START Records shown
-- ==== Sys2Proof/Machine/Command.lean ====
section
/-! DEFINITION. The six commands and the data byte (spec/42_nibble_command.md R154, R155, R159 to R165). -/

namespace Sys2Proof.Machine

/-- `sendCommand(b) = BYTE(b, 0)` (R154). -/
def sendCommand (b : Byte) (s : State) : Host.Outcome State Fault Refusal := execProgram (byteProg b false) s

/-- `sendData(b) = BYTE(b, 1)` (R155). -/
def sendData (b : Byte) (s : State) : Host.Outcome State Fault Refusal := execProgram (byteProg b true) s

/-- `FUNCTION_SET` (R163). -/
def execFunctionSet (s : State) : Host.Outcome State Fault Refusal := sendCommand cmdFunctionSet s

/-- `DISPLAY_CONTROL` (R162). -/
def execDisplayControl (s : State) : Host.Outcome State Fault Refusal := sendCommand cmdDisplayControl s

/-- `CLEAR` (R159). -/
def execClear (s : State) : Host.Outcome State Fault Refusal := sendCommand cmdClear s

/-- `ENTRY_MODE_SET` (R161). -/
def execEntryModeSet (s : State) : Host.Outcome State Fault Refusal := sendCommand cmdEntryMode s

/-- `HOME` (R160). -/
def execHome (s : State) : Host.Outcome State Fault Refusal := sendCommand cmdHome s

/-- `SET_DDRAM_ROW1` (R164). -/
def execSetDdramRow1 (s : State) : Host.Outcome State Fault Refusal := sendCommand cmdRow1 s

/-- `DATA b` (R165). -/
def execData (b : Byte) (s : State) : Host.Outcome State Fault Refusal := sendData b s

end Sys2Proof.Machine
end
END Records shown
### What needs to be done
Reproduce verbatim the stretch of lines beginning with the one containing "def execSetDdramRow1 (s" and ending at the close of the entries above.

### Exercise output
def execSetDdramRow1 (s : State) : Host.Outcome State Fault Refusal := sendCommand cmdRow1 s

/-- `DATA b` (R165). -/
def execData (b : Byte) (s : State) : Host.Outcome State Fault Refusal := sendData b s

end Sys2Proof.Machine
end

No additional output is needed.